Work instructions: What lines of the data below hold "adcTab"? Show them.
******************************
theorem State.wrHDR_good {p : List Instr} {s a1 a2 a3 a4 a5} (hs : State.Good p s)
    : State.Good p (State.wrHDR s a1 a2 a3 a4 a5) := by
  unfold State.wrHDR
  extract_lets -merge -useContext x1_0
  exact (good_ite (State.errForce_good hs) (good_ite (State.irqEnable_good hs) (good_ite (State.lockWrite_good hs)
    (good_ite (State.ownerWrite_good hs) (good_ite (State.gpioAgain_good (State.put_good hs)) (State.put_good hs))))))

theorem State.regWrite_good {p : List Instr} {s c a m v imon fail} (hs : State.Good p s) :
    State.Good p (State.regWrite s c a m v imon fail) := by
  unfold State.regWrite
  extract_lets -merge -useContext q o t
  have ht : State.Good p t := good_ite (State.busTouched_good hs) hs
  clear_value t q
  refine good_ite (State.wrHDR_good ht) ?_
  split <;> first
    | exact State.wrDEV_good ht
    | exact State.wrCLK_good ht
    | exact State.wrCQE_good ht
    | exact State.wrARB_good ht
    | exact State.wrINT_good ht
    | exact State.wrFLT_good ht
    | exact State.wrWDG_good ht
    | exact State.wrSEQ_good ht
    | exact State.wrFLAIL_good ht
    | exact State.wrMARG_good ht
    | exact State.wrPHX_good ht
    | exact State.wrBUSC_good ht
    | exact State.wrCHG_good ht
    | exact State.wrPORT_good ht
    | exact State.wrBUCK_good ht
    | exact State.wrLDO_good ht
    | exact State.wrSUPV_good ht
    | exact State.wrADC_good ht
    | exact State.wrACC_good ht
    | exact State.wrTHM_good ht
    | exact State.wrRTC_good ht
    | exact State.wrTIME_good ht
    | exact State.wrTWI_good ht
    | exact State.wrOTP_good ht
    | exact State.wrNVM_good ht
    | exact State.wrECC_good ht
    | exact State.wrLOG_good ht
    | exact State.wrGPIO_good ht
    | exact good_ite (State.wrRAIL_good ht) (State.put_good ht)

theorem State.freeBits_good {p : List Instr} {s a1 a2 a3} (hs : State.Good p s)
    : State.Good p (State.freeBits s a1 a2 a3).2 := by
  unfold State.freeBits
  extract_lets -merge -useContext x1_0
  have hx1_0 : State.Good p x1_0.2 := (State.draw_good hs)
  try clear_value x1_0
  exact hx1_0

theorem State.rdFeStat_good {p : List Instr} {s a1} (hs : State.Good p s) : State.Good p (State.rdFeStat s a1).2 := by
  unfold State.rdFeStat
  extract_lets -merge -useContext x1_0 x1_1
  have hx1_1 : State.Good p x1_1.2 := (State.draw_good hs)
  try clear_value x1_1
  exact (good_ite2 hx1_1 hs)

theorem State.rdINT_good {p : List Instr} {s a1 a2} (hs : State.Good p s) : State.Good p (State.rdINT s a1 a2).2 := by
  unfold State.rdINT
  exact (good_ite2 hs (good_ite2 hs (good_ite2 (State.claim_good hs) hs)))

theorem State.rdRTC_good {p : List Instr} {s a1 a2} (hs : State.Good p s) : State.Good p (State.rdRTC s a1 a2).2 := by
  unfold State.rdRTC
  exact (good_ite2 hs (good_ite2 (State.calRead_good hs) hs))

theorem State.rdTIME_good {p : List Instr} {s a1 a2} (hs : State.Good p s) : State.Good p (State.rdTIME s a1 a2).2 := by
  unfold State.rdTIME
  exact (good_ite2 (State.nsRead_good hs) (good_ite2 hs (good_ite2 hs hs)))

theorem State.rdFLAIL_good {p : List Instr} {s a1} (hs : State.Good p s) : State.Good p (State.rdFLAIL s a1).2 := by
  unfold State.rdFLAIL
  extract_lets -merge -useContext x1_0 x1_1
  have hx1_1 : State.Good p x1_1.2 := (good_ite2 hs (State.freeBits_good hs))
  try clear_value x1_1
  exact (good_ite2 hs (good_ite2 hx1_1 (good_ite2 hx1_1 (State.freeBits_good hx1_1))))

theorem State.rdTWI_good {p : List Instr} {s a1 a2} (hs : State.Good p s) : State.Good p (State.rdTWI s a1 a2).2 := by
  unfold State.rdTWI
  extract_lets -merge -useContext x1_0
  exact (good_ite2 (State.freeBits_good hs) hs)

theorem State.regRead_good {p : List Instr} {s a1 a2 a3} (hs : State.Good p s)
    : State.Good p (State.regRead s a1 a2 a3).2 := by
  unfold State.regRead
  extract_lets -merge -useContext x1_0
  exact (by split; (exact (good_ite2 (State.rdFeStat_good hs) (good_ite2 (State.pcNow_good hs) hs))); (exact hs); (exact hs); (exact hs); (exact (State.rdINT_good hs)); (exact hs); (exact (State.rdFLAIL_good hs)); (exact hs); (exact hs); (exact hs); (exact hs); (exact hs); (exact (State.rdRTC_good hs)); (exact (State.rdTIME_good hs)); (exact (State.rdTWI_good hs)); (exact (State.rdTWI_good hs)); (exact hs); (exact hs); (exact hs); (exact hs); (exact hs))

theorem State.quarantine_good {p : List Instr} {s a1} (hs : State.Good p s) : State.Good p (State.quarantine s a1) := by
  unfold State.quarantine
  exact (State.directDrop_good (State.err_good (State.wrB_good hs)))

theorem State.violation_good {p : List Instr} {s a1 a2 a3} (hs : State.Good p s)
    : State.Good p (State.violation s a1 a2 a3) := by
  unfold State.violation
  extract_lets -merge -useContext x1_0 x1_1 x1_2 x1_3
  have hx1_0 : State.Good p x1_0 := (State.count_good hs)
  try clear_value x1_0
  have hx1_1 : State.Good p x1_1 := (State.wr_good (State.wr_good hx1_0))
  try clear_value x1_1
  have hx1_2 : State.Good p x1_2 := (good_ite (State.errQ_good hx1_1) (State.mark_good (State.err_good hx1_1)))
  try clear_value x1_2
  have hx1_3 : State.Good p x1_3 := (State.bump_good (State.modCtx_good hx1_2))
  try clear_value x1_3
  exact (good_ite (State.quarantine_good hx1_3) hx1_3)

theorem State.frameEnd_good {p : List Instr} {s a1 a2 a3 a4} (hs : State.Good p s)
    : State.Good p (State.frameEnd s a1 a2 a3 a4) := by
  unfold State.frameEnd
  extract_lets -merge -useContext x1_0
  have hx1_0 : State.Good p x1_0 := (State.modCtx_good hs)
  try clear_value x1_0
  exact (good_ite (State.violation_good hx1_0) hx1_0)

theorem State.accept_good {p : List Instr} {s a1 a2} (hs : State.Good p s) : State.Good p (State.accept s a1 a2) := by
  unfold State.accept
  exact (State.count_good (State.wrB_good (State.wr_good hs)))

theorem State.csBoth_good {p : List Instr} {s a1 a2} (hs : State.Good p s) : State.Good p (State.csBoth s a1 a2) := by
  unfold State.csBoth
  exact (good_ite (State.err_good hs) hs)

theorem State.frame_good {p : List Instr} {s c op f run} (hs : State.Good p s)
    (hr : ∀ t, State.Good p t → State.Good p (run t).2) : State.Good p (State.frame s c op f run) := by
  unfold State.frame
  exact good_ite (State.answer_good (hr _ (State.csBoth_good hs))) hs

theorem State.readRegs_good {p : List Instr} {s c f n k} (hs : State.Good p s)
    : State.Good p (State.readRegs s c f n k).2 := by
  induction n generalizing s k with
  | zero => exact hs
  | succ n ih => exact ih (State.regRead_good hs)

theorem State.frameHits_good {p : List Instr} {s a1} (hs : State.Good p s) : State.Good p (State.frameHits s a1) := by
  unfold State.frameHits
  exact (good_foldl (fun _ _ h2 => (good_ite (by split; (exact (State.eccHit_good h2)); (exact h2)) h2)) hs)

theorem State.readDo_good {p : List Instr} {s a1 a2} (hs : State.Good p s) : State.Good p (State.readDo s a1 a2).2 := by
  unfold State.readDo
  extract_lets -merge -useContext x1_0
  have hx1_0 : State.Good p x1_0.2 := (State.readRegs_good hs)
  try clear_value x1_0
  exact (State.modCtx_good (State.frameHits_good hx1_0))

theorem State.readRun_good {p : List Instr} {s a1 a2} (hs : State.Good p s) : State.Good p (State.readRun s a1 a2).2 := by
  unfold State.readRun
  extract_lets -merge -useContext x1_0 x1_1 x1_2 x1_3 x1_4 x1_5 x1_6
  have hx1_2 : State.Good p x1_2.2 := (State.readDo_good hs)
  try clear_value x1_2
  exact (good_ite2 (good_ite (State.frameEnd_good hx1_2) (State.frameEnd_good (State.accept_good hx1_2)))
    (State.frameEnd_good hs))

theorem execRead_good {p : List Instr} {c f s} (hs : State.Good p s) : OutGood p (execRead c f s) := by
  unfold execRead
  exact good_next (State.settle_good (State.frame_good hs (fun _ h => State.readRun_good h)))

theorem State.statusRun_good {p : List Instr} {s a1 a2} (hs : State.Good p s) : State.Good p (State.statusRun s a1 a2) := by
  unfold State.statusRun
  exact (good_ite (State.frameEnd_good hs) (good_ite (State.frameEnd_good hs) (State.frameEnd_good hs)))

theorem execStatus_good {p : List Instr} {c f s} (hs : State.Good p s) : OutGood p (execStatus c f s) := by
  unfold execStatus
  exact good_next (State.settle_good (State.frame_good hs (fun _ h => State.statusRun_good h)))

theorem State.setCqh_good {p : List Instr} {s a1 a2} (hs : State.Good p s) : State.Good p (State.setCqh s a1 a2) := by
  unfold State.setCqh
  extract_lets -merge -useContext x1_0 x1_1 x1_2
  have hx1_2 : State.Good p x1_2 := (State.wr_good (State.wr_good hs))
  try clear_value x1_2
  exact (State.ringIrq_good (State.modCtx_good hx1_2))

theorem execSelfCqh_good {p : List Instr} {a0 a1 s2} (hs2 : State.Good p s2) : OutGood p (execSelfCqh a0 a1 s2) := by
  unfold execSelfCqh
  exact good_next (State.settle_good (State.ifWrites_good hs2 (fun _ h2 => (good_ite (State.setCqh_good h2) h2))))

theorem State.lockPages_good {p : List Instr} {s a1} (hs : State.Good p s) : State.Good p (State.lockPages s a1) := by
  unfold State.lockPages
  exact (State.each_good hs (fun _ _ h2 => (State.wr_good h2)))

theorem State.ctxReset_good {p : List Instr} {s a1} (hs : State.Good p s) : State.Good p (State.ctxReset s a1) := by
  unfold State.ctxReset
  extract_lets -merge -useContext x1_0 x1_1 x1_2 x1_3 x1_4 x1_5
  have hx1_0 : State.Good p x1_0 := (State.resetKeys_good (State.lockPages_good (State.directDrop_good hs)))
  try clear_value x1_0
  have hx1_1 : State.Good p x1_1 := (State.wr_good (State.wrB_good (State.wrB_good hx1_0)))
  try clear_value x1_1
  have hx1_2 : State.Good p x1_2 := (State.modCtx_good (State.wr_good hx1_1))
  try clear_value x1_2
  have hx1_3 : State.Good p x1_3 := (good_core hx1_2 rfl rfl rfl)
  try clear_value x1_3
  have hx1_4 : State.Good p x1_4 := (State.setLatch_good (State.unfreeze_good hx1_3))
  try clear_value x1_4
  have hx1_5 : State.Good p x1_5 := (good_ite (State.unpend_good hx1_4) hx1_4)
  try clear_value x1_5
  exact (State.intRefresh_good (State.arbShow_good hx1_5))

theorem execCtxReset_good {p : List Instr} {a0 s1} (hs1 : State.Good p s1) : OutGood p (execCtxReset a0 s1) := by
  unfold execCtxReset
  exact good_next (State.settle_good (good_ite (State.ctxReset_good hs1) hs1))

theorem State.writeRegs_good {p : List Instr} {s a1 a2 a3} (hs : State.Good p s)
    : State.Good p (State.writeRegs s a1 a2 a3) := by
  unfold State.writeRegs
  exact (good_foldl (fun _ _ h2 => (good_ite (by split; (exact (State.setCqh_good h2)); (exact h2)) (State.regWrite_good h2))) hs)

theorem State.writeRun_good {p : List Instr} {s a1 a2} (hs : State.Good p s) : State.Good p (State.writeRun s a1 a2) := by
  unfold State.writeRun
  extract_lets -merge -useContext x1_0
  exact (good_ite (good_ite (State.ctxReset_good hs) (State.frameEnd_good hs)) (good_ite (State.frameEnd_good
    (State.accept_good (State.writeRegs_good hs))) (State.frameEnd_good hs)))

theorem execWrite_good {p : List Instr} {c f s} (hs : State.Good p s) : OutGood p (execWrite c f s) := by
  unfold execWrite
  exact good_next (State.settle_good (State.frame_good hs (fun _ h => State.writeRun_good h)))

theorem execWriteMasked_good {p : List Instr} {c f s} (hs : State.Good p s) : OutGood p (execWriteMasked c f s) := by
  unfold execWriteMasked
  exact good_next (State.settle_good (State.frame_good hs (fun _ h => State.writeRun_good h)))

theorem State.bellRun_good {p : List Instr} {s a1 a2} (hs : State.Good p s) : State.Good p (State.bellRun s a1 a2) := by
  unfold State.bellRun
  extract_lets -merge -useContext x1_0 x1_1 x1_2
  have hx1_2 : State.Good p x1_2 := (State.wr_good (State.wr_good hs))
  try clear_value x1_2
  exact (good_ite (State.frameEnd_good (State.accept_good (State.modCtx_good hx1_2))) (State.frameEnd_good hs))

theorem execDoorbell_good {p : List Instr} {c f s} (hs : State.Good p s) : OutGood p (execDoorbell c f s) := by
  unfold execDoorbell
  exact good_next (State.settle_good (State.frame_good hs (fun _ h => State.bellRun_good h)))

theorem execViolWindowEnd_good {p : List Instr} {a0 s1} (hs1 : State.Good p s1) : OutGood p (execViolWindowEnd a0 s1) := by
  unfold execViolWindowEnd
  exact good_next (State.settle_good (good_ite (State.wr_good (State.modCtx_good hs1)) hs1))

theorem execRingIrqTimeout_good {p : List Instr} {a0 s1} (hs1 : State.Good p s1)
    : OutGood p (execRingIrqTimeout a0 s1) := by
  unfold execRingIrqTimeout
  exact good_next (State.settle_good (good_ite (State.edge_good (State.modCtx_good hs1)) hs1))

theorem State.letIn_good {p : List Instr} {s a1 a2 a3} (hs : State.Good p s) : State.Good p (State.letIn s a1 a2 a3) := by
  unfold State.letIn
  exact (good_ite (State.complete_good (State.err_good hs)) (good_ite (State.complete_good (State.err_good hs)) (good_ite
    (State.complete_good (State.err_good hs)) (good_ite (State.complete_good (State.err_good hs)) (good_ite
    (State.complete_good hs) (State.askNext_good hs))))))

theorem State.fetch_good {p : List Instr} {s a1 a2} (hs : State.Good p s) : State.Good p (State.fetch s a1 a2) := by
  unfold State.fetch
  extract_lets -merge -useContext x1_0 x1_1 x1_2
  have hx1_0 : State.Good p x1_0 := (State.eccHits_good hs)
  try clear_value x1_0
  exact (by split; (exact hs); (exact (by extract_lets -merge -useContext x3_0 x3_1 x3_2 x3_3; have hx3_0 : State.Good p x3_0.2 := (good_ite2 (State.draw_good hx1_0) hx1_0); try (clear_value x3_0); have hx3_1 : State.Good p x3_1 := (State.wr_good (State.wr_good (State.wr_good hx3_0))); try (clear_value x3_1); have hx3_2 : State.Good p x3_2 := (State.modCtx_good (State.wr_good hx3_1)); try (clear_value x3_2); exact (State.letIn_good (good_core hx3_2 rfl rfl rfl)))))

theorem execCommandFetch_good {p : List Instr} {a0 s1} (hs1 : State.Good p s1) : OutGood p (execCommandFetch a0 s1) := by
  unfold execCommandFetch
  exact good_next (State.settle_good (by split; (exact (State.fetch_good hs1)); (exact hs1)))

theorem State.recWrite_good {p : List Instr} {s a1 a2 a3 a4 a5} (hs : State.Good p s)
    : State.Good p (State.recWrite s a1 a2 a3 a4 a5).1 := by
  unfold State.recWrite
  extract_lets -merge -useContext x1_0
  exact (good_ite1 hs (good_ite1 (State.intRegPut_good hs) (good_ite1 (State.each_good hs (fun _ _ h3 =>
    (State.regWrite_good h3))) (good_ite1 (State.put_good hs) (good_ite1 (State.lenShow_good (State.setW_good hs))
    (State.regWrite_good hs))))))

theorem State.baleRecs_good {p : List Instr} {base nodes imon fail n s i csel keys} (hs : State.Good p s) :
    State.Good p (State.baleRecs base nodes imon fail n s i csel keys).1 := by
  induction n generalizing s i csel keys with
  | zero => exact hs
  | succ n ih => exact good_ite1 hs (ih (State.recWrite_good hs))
******************************
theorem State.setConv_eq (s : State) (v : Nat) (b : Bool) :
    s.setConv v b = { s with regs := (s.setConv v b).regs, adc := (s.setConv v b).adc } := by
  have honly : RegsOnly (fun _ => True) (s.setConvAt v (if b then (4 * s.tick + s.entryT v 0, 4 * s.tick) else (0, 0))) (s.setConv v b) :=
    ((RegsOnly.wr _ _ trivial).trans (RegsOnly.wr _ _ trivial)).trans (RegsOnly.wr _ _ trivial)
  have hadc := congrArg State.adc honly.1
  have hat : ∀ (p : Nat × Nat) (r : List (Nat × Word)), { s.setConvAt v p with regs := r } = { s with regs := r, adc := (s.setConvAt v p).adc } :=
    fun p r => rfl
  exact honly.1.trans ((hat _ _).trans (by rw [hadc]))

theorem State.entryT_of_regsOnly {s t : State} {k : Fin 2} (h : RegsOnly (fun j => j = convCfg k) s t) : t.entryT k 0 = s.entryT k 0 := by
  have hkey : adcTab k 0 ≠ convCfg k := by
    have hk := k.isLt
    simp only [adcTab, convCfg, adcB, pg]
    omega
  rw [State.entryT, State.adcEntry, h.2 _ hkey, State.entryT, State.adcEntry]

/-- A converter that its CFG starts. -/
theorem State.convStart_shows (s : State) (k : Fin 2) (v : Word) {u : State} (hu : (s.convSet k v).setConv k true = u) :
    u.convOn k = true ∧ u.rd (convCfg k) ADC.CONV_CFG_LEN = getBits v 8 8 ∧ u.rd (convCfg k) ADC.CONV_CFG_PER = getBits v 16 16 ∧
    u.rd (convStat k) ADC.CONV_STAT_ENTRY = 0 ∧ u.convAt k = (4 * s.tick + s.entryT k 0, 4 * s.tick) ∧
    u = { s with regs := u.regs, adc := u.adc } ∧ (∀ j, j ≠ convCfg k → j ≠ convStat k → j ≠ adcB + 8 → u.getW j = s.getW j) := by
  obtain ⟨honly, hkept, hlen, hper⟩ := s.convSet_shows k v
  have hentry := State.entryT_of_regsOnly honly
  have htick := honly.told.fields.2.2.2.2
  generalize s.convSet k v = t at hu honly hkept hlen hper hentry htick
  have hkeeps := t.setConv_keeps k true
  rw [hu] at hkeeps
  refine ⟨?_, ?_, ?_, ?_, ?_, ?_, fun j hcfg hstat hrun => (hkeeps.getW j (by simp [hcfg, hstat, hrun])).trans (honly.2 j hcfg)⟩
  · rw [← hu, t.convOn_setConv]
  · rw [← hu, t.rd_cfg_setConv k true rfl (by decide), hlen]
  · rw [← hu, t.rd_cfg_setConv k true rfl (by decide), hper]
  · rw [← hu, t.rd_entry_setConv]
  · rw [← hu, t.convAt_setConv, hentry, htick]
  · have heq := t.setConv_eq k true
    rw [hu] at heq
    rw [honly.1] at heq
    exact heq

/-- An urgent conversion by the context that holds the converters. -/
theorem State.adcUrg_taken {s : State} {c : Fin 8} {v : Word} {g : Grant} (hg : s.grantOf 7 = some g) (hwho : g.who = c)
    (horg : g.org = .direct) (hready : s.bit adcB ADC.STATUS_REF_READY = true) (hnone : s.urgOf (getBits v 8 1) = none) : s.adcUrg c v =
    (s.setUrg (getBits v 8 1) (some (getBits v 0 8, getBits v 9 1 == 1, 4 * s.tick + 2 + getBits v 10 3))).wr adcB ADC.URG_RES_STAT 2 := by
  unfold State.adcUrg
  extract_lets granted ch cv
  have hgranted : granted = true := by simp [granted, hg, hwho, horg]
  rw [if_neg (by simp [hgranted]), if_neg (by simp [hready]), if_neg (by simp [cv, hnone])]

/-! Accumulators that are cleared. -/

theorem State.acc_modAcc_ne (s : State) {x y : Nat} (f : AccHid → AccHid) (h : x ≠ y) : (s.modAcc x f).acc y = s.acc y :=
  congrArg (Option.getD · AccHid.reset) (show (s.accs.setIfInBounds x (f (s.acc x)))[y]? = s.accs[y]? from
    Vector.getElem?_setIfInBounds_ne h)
******************************
Response area:
  have hkey : adcTab k 0 ≠ convCfg k := by
    simp only [adcTab, convCfg, adcB, pg]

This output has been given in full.